Friday, October 9, 2009

This wine's not for drinking

My next trip to the homebrew shop won't be for spigots, but for stoppers and bubblers. In part so I can do one or more small experiments related to the ongoing bokashi project, but mostly so I can make a large batch of soapberry wine.

Soapberry juice is an effective alternative to commercial soaps and cleansers, but isn't shelf-stable, though the dried fruits are; it's not much trouble to cook up a batch as needed, but since I had the fermented stuff, I decided to see if it might be good for anything. Could I use it in place of fresh? Were there other functions it might serve?

Alcoholic soap. Sounds odd, no? But while I wouldn't recommend using it in place of fresh for, say, hand-washing laundry--the smell's enough to get you buzzed! -G- --it has its place. As a simple end for soft-bodied garden pests on tender leafy crops, and washes off easily. A great fruitfly bait. In place of fresh if needed, though the sudsing level is even lower with the wine (suds aren't necessary, I know, but I do still expect them!).

Of course, the fresh can be used in place of the wine for most of that.
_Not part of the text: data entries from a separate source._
-- ==== Sys2Proof/Laws/State.lean ====
section
/-! SUPPORT. One lemma per field per update of the state: what an effect or a named operation writes, and that it leaves
every other field as it was. -/
namespace Sys2Proof.Machine

variable {s : State}

/-! ### The effects -/

@[simp] theorem Eff.mem_mem (a : Nat) (v : Byte) : ((Eff.mem a v).apply s).mem = Tab.put memDefault s.mem a v := rfl
@[simp] theorem Eff.mem_xp (a : Nat) (v : Byte) : ((Eff.mem a v).apply s).xp = s.xp := rfl
@[simp] theorem Eff.mem_io (a : Nat) (v : Byte) : ((Eff.mem a v).apply s).io = s.io := rfl
@[simp] theorem Eff.mem_shadow (a : Nat) (v : Byte) : ((Eff.mem a v).apply s).shadow = s.shadow := rfl
@[simp] theorem Eff.mem_caps (a : Nat) (v : Byte) : ((Eff.mem a v).apply s).caps = s.caps := rfl
@[simp] theorem Eff.mem_regs (a : Nat) (v : Byte) : ((Eff.mem a v).apply s).regs = s.regs := rfl
@[simp] theorem Eff.mem_toks (a : Nat) (v : Byte) : ((Eff.mem a v).apply s).toks = s.toks := rfl
@[simp] theorem Eff.mem_dev (a : Nat) (v : Byte) : ((Eff.mem a v).apply s).dev = s.dev := rfl
@[simp] theorem Eff.mem_pending (a : Nat) (v : Byte) : ((Eff.mem a v).apply s).pending = s.pending := rfl

@[simp] theorem Eff.memClear_mem (lo n : Nat) :
    ((Eff.memClear lo n).apply s).mem = Tab.drop (fun k => decide (lo ≤ k ∧ k < lo + n)) s.mem := rfl
@[simp] theorem Eff.memClear_xp (lo n : Nat) : ((Eff.memClear lo n).apply s).xp = s.xp := rfl
@[simp] theorem Eff.memClear_io (lo n : Nat) : ((Eff.memClear lo n).apply s).io = s.io := rfl
@[simp] theorem Eff.memClear_shadow (lo n : Nat) : ((Eff.memClear lo n).apply s).shadow = s.shadow := rfl
@[simp] theorem Eff.memClear_caps (lo n : Nat) : ((Eff.memClear lo n).apply s).caps = s.caps := rfl
@[simp] theorem Eff.memClear_regs (lo n : Nat) : ((Eff.memClear lo n).apply s).regs = s.regs := rfl
@[simp] theorem Eff.memClear_toks (lo n : Nat) : ((Eff.memClear lo n).apply s).toks = s.toks := rfl
@[simp] theorem Eff.memClear_dev (lo n : Nat) : ((Eff.memClear lo n).apply s).dev = s.dev := rfl
@[simp] theorem Eff.memClear_pending (lo n : Nat) : ((Eff.memClear lo n).apply s).pending = s.pending := rfl

@[simp] theorem Eff.xp_mem (k : Nat) (v : BitVec 19) : ((Eff.xp k v).apply s).mem = s.mem := rfl
@[simp] theorem Eff.xp_xp (k : Nat) (v : BitVec 19) : ((Eff.xp k v).apply s).xp = Tab.put (fun _ => 0) s.xp k v := rfl
@[simp] theorem Eff.xp_io (k : Nat) (v : BitVec 19) : ((Eff.xp k v).apply s).io = s.io := rfl
@[simp] theorem Eff.xp_shadow (k : Nat) (v : BitVec 19) : ((Eff.xp k v).apply s).shadow = s.shadow := rfl
@[simp] theorem Eff.xp_caps (k : Nat) (v : BitVec 19) : ((Eff.xp k v).apply s).caps = s.caps := rfl
@[simp] theorem Eff.xp_regs (k : Nat) (v : BitVec 19) : ((Eff.xp k v).apply s).regs = s.regs := rfl
@[simp] theorem Eff.xp_toks (k : Nat) (v : BitVec 19) : ((Eff.xp k v).apply s).toks = s.toks := rfl
@[simp] theorem Eff.xp_dev (k : Nat) (v : BitVec 19) : ((Eff.xp k v).apply s).dev = s.dev := rfl
@[simp] theorem Eff.xp_pending (k : Nat) (v : BitVec 19) : ((Eff.xp k v).apply s).pending = s.pending := rfl

@[simp] theorem Eff.xpClear_mem (lo n : Nat) : ((Eff.xpClear lo n).apply s).mem = s.mem := rfl
@[simp] theorem Eff.xpClear_xp (lo n : Nat) :
    ((Eff.xpClear lo n).apply s).xp = Tab.drop (fun k => decide (lo ≤ k ∧ k < lo + n)) s.xp := rfl
@[simp] theorem Eff.xpClear_io (lo n : Nat) : ((Eff.xpClear lo n).apply s).io = s.io := rfl
@[simp] theorem Eff.xpClear_shadow (lo n : Nat) : ((Eff.xpClear lo n).apply s).shadow = s.shadow := rfl
@[simp] theorem Eff.xpClear_caps (lo n : Nat) : ((Eff.xpClear lo n).apply s).caps = s.caps := rfl
@[simp] theorem Eff.xpClear_regs (lo n : Nat) : ((Eff.xpClear lo n).apply s).regs = s.regs := rfl
@[simp] theorem Eff.xpClear_toks (lo n : Nat) : ((Eff.xpClear lo n).apply s).toks = s.toks := rfl
@[simp] theorem Eff.xpClear_dev (lo n : Nat) : ((Eff.xpClear lo n).apply s).dev = s.dev := rfl
@[simp] theorem Eff.xpClear_pending (lo n : Nat) : ((Eff.xpClear lo n).apply s).pending = s.pending := rfl

@[simp] theorem Eff.io_mem (a : Nat) (v : Reg32) : ((Eff.io a v).apply s).mem = s.mem := rfl
@[simp] theorem Eff.io_xp (a : Nat) (v : Reg32) : ((Eff.io a v).apply s).xp = s.xp := rfl
@[simp] theorem Eff.io_io (a : Nat) (v : Reg32) : ((Eff.io a v).apply s).io = Tab.put ioReset s.io a v := rfl
@[simp] theorem Eff.io_shadow (a : Nat) (v : Reg32) : ((Eff.io a v).apply s).shadow = s.shadow := rfl
@[simp] theorem Eff.io_caps (a : Nat) (v : Reg32) : ((Eff.io a v).apply s).caps = s.caps := rfl
@[simp] theorem Eff.io_regs (a : Nat) (v : Reg32) : ((Eff.io a v).apply s).regs = s.regs := rfl
@[simp] theorem Eff.io_toks (a : Nat) (v : Reg32) : ((Eff.io a v).apply s).toks = s.toks := rfl
@[simp] theorem Eff.io_dev (a : Nat) (v : Reg32) : ((Eff.io a v).apply s).dev = s.dev := rfl
@[simp] theorem Eff.io_pending (a : Nat) (v : Reg32) : ((Eff.io a v).apply s).pending = s.pending := rfl

@[simp] theorem Eff.ioClear_mem : ((Eff.ioClear).apply s).mem = s.mem := rfl
@[simp] theorem Eff.ioClear_xp : ((Eff.ioClear).apply s).xp = s.xp := rfl
@[simp] theorem Eff.ioClear_io : ((Eff.ioClear).apply s).io = [] := rfl
@[simp] theorem Eff.ioClear_shadow : ((Eff.ioClear).apply s).shadow = s.shadow := rfl
@[simp] theorem Eff.ioClear_caps : ((Eff.ioClear).apply s).caps = s.caps := rfl
@[simp] theorem Eff.ioClear_regs : ((Eff.ioClear).apply s).regs = s.regs := rfl
@[simp] theorem Eff.ioClear_toks : ((Eff.ioClear).apply s).toks = s.toks := rfl
@[simp] theorem Eff.ioClear_dev : ((Eff.ioClear).apply s).dev = s.dev := rfl
@[simp] theorem Eff.ioClear_pending : ((Eff.ioClear).apply s).pending = s.pending := rfl

@[simp] theorem Eff.shadow_mem (a : Nat) (v : BitVec 64) : ((Eff.shadow a v).apply s).mem = s.mem := rfl
@[simp] theorem Eff.shadow_xp (a : Nat) (v : BitVec 64) : ((Eff.shadow a v).apply s).xp = s.xp := rfl
@[simp] theorem Eff.shadow_io (a : Nat) (v : BitVec 64) : ((Eff.shadow a v).apply s).io = s.io := rfl
@[simp] theorem Eff.shadow_shadow (a : Nat) (v : BitVec 64) :
    ((Eff.shadow a v).apply s).shadow = Tab.put (fun _ => 0) s.shadow a v := rfl
@[simp] theorem Eff.shadow_caps (a : Nat) (v : BitVec 64) : ((Eff.shadow a v).apply s).caps = s.caps := rfl
@[simp] theorem Eff.shadow_regs (a : Nat) (v : BitVec 64) : ((Eff.shadow a v).apply s).regs = s.regs := rfl
@[simp] theorem Eff.shadow_toks (a : Nat) (v : BitVec 64) : ((Eff.shadow a v).apply s).toks = s.toks := rfl
@[simp] theorem Eff.shadow_dev (a : Nat) (v : BitVec 64) : ((Eff.shadow a v).apply s).dev = s.dev := rfl
@[simp] theorem Eff.shadow_pending (a : Nat) (v : BitVec 64) : ((Eff.shadow a v).apply s).pending = s.pending := rfl

@[simp] theorem Eff.shadowClear_mem : ((Eff.shadowClear).apply s).mem = s.mem := rfl
@[simp] theorem Eff.shadowClear_xp : ((Eff.shadowClear).apply s).xp = s.xp := rfl
@[simp] theorem Eff.shadowClear_io : ((Eff.shadowClear).apply s).io = s.io := rfl
@[simp] theorem Eff.shadowClear_shadow : ((Eff.shadowClear).apply s).shadow = [] := rfl
@[simp] theorem Eff.shadowClear_caps : ((Eff.shadowClear).apply s).caps = s.caps := rfl
@[simp] theorem Eff.shadowClear_regs : ((Eff.shadowClear).apply s).regs = s.regs := rfl
@[simp] theorem Eff.shadowClear_toks : ((Eff.shadowClear).apply s).toks = s.toks := rfl
@[simp] theorem Eff.shadowClear_dev : ((Eff.shadowClear).apply s).dev = s.dev := rfl
@[simp] theorem Eff.shadowClear_pending : ((Eff.shadowClear).apply s).pending = s.pending := rfl

@[simp] theorem Eff.cap_mem (k : Nat) (v : BitVec 128) :
    ((Eff.cap k v).apply s).mem = s.mem := by simp only [Eff.apply]; split <;> rfl
@[simp] theorem Eff.cap_xp (k : Nat) (v : BitVec 128) :
    ((Eff.cap k v).apply s).xp = s.xp := by simp only [Eff.apply]; split <;> rfl
@[simp] theorem Eff.cap_io (k : Nat) (v : BitVec 128) :
    ((Eff.cap k v).apply s).io = s.io := by simp only [Eff.apply]; split <;> rfl
@[simp] theorem Eff.cap_shadow (k : Nat) (v : BitVec 128) :
    ((Eff.cap k v).apply s).shadow = s.shadow := by simp only [Eff.apply]; split <;> rfl
@[simp] theorem Eff.cap_caps (k : Nat) (v : BitVec 128) :
    ((Eff.cap k v).apply s).caps = if k % 256 = 0 then s.caps else Tab.put (fun _ => 0) s.caps k v :=
  by simp only [Eff.apply]; split <;> rfl
@[simp] theorem Eff.cap_regs (k : Nat) (v : BitVec 128) :
    ((Eff.cap k v).apply s).regs = s.regs := by simp only [Eff.apply]; split <;> rfl
@[simp] theorem Eff.cap_toks (k : Nat) (v : BitVec 128) :
    ((Eff.cap k v).apply s).toks = s.toks := by simp only [Eff.apply]; split <;> rfl
@[simp] theorem Eff.cap_dev (k : Nat) (v : BitVec 128) :
    ((Eff.cap k v).apply s).dev = s.dev := by simp only [Eff.apply]; split <;> rfl
@[simp] theorem Eff.cap_pending (k : Nat) (v : BitVec 128) :
    ((Eff.cap k v).apply s).pending = s.pending := by simp only [Eff.apply]; split <;> rfl

@[simp] theorem Eff.capClear_mem : ((Eff.capClear).apply s).mem = s.mem := rfl
@[simp] theorem Eff.capClear_xp : ((Eff.capClear).apply s).xp = s.xp := rfl
@[simp] theorem Eff.capClear_io : ((Eff.capClear).apply s).io = s.io := rfl
@[simp] theorem Eff.capClear_shadow : ((Eff.capClear).apply s).shadow = s.shadow := rfl
@[simp] theorem Eff.capClear_caps : ((Eff.capClear).apply s).caps = [] := rfl
@[simp] theorem Eff.capClear_regs : ((Eff.capClear).apply s).regs = s.regs := rfl
@[simp] theorem Eff.capClear_toks : ((Eff.capClear).apply s).toks = s.toks := rfl
@[simp] theorem Eff.capClear_dev : ((Eff.capClear).apply s).dev = s.dev := rfl
@[simp] theorem Eff.capClear_pending : ((Eff.capClear).apply s).pending = s.pending := rfl

@[simp] theorem Eff.reg_mem (k : Nat) (v : Word) :
    ((Eff.reg k v).apply s).mem = s.mem := by simp only [Eff.apply]; split <;> rfl
@[simp] theorem Eff.reg_xp (k : Nat) (v : Word) :
    ((Eff.reg k v).apply s).xp = s.xp := by simp only [Eff.apply]; split <;> rfl
@[simp] theorem Eff.reg_io (k : Nat) (v : Word) :
    ((Eff.reg k v).apply s).io = s.io := by simp only [Eff.apply]; split <;> rfl
@[simp] theorem Eff.reg_shadow (k : Nat) (v : Word) :
    ((Eff.reg k v).apply s).shadow = s.shadow := by simp only [Eff.apply]; split <;> rfl
@[simp] theorem Eff.reg_caps (k : Nat) (v : Word) :
    ((Eff.reg k v).apply s).caps = s.caps := by simp only [Eff.apply]; split <;> rfl
@[simp] theorem Eff.reg_regs (k : Nat) (v : Word) :
    ((Eff.reg k v).apply s).regs = if k % 32 = 0 then s.regs else Tab.put (fun _ => 0) s.regs k v :=
  by simp only [Eff.apply]; split <;> rfl
@[simp] theorem Eff.reg_toks (k : Nat) (v : Word) :
    ((Eff.reg k v).apply s).toks = s.toks := by simp only [Eff.apply]; split <;> rfl
@[simp] theorem Eff.reg_dev (k : Nat) (v : Word) :
    ((Eff.reg k v).apply s).dev = s.dev := by simp only [Eff.apply]; split <;> rfl
@[simp] theorem Eff.reg_pending (k : Nat) (v : Word) :
    ((Eff.reg k v).apply s).pending = s.pending := by simp only [Eff.apply]; split <;> rfl

@[simp] theorem Eff.regClear_mem (lo n : Nat) : ((Eff.regClear lo n).apply s).mem = s.mem := rfl
@[simp] theorem Eff.regClear_xp (lo n : Nat) : ((Eff.regClear lo n).apply s).xp = s.xp := rfl
@[simp] theorem Eff.regClear_io (lo n : Nat) : ((Eff.regClear lo n).apply s).io = s.io := rfl
@[simp] theorem Eff.regClear_shadow (lo n : Nat) : ((Eff.regClear lo n).apply s).shadow = s.shadow := rfl
@[simp] theorem Eff.regClear_caps (lo n : Nat) : ((Eff.regClear lo n).apply s).caps = s.caps := rfl
@[simp] theorem Eff.regClear_regs (lo n : Nat) :
    ((Eff.regClear lo n).apply s).regs = Tab.drop (fun k => decide (lo ≤ k ∧ k < lo + n)) s.regs := rfl
@[simp] theorem Eff.regClear_toks (lo n : Nat) : ((Eff.regClear lo n).apply s).toks = s.toks := rfl
@[simp] theorem Eff.regClear_dev (lo n : Nat) : ((Eff.regClear lo n).apply s).dev = s.dev := rfl
@[simp] theorem Eff.regClear_pending (lo n : Nat) : ((Eff.regClear lo n).apply s).pending = s.pending := rfl
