theorem touches_awaitWte {ps : List Piece} {u : Nat} {wte : Bool} {wtok : Nat} {i : Instr} {body : Prog}
    (hs : ∀ p ∈ ([.harts] : List Piece), p ∈ ps)
    (hbody : body.touches ps) : (awaitWte u wte wtok i body).touches ps := by
  unfold awaitWte
  repeat' first
    | with_reducible exact hbody | with_reducible refine touches_awaitTok (fun p hp => hs p (by revert p; decide)) ?_
    | split

theorem touches_takeWte (u : Nat) (wte : Bool) (wtok : Nat) :
    (takeWte u wte wtok).touches [.toks] := by
  unfold takeWte
  repeat' first
    | with_reducible exact touches_done | with_reducible exact (touches_subTok ..).mono (by decide) | split

theorem touches_waitEnds (u : Nat) :
    (waitEnds u).touches [.io, .harts] := by
  unfold waitEnds
  repeat' first
    | with_reducible exact touches_nil | with_reducible refine touches_cons ?_ ?_
    | with_reducible refine touches_ask fun _ => ?_ | with_reducible exact touches_done
    | with_reducible refine touches_onlyIf ?_ | with_reducible exact (touches_ioSet ..).mono (by decide)
    | with_reducible exact (touches_modHart ..).mono (by decide) | dsimp only | split

/-! ### Machine/Scalar.lean -/

theorem touches_writeRd (u len : Nat) (rd : BitVec 5) (v : State → Word) :
    (writeRd u len rd v).touches [.regs, .harts] := by
  unfold writeRd
  repeat' first
    | with_reducible exact touches_nil | with_reducible refine touches_cons ?_ ?_
    | with_reducible refine touches_ask fun _ => ?_ | with_reducible exact (touches_setReg ..).mono (by decide)
    | with_reducible exact (touches_retire ..).mono (by decide)

theorem touches_branch (u len : Nat) (taken : Bool) (off : Int) :
    (branch u len taken off).touches [.regs, .harts] := by
  unfold branch
  repeat' first
    | with_reducible exact (touches_finish ..).mono (by decide)
    | with_reducible exact (touches_retire ..).mono (by decide) | split

theorem touches_waitBody (u len t n : Nat) (i : Instr) :
    (waitBody u len t n i).touches [.regs, .toks, .harts] := by
  unfold waitBody
  repeat' first
    | with_reducible exact touches_nil | with_reducible refine touches_cons ?_ ?_
    | with_reducible exact (touches_retire ..).mono (by decide)
    | with_reducible exact (touches_subTok ..).mono (by decide)
    | with_reducible refine touches_awaitTok (by decide) ?_

theorem touches_signal (u len core t n : Nat) :
    (signal u len core t n).touches [.mem, .xp, .io, .caps, .regs, .harts, .parts, .banks, .stop, .recd, .icu] := by
  unfold signal
  repeat' first
    | with_reducible exact touches_nil | with_reducible refine touches_cons ?_ ?_
    | with_reducible exact (touches_modHart ..).mono (by decide)
    | with_reducible exact (touches_drainAll ..).mono (by decide)
    | with_reducible exact (touches_retire ..).mono (by decide)

/-! ### Machine/Loads.lean -/

theorem touches_dAccess {ps : List Piece} {u a n : Nat} {wr : Bool} {k : Nat → Prog}
    (hs : ∀ p ∈ ([.mem, .xp, .io, .shadow, .caps, .regs, .toks, .beat, .harts, .links, .bridges, .parts, .banks, .fuses, .job, .stop, .recd, .icu, .dbg, .pwr, .out, .free] : List Piece), p ∈ ps)
    (hk : ∀ a0, (k a0).touches ps) : (dAccess u a n wr k).touches ps := by
  unfold dAccess
  repeat' first
    | with_reducible exact hk _ | with_reducible exact touches_nil | with_reducible refine touches_cons ?_ ?_
    | with_reducible refine touches_ask fun _ => ?_ | with_reducible exact touches_done
    | with_reducible exact (touches_trUse ..).mono (fun p hp => hs p (by revert p; decide))
    | with_reducible refine touches_capUse (fun p hp => hs p (by revert p; decide)) ?_
    | with_reducible exact (touches_raise ..).mono (fun p hp => hs p (by revert p; decide))
    | with_reducible exact (touches_raiseTr ..).mono (fun p hp => hs p (by revert p; decide)) | dsimp only | split

theorem touches_loadAsks (u : Nat) (sh : Shadow) :
    (loadAsks u sh).touches [.banks] := by
  unfold loadAsks
  repeat' first
    | with_reducible exact (touches_bankRange ..).mono (by decide) | dsimp only | split

theorem touches_loadAt (u rd a pa n : Nat) (signed : Bool) :
    (loadAt u rd a pa n signed).touches [.mem, .xp, .io, .shadow, .caps, .regs, .toks, .beat, .harts, .links, .bridges, .parts, .banks, .fuses, .job, .stop, .recd, .icu, .dbg, .pwr, .out, .free] := fun s =>
  ⟨fun p hp => by cases p <;> simp at hp, by simp⟩

theorem touches_seqLoad (u rd a n : Nat) (signed : Bool) :
    (seqLoad u rd a n signed).touches [.mem, .xp, .io, .caps, .regs, .harts, .parts, .stop, .recd, .icu] := by
  unfold seqLoad
  repeat' first
    | with_reducible exact touches_nil | with_reducible refine touches_cons ?_ ?_
    | with_reducible refine touches_ask fun _ => ?_ | with_reducible exact (touches_touch ..).mono (by decide)
    | with_reducible exact (touches_seqFault ..).mono (by decide)
    | with_reducible exact (touches_finish ..).mono (by decide) | split

theorem touches_pmWrite (u : Nat) (x0 : Nat) (x1 : Nat) (x2 : Nat) :
    (pmWrite u x0 x1 x2).touches [.mem, .xp, .io, .caps, .parts, .stop, .recd, .icu] := by
  induction x0 generalizing x1 x2 with
  | zero => exact touches_done
  | succ n ih =>
    unfold pmWrite
    repeat' first
      | with_reducible exact ih .. | with_reducible exact touches_nil | with_reducible refine touches_cons ?_ ?_
      | with_reducible refine touches_ask fun _ => ?_ | with_reducible exact touches_done
      | with_reducible refine touches_andThen ?_ ?_ | with_reducible exact (touches_setChk ..).mono (by decide)
      | with_reducible exact (touches_setBlk ..).mono (by decide)
      | with_reducible exact (touches_freshChk ..).mono (by decide)
      | with_reducible exact (touches_touchBlk ..).mono (by decide) | dsimp only | split

theorem touches_pAccess {ps : List Piece} {u : Nat} {f : S4P} {perm : Nat} {k : Nat → Prog}
    (hs : ∀ p ∈ ([.mem, .xp, .io, .shadow, .caps, .regs, .toks, .beat, .harts, .links, .bridges, .parts, .banks, .fuses, .job, .stop, .recd, .icu, .dbg, .pwr, .out, .free] : List Piece), p ∈ ps)
    (hk : ∀ a0, (k a0).touches ps) : (pAccess u f perm k).touches ps := by
  unfold pAccess
  repeat' first
    | with_reducible exact hk _ | with_reducible refine touches_ask fun _ => ?_
    | with_reducible refine touches_capUse (fun p hp => hs p (by revert p; decide)) ?_
    | with_reducible exact (touches_raise ..).mono (fun p hp => hs p (by revert p; decide)) | dsimp only | split

end Sys2Proof.Machine
end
But there's one thing the fresh can't do, that the fermented can, and that's reason enough for me: it can be used in place of that brand-name anti poison ivy soap I so foolishly forgot to restock. At least as effectively, based on my so-far-singular experience.

Considering my usual reaction to that evil plant's oil, I'd say that's reason enough for a toast. Though with some other fermented something, I think.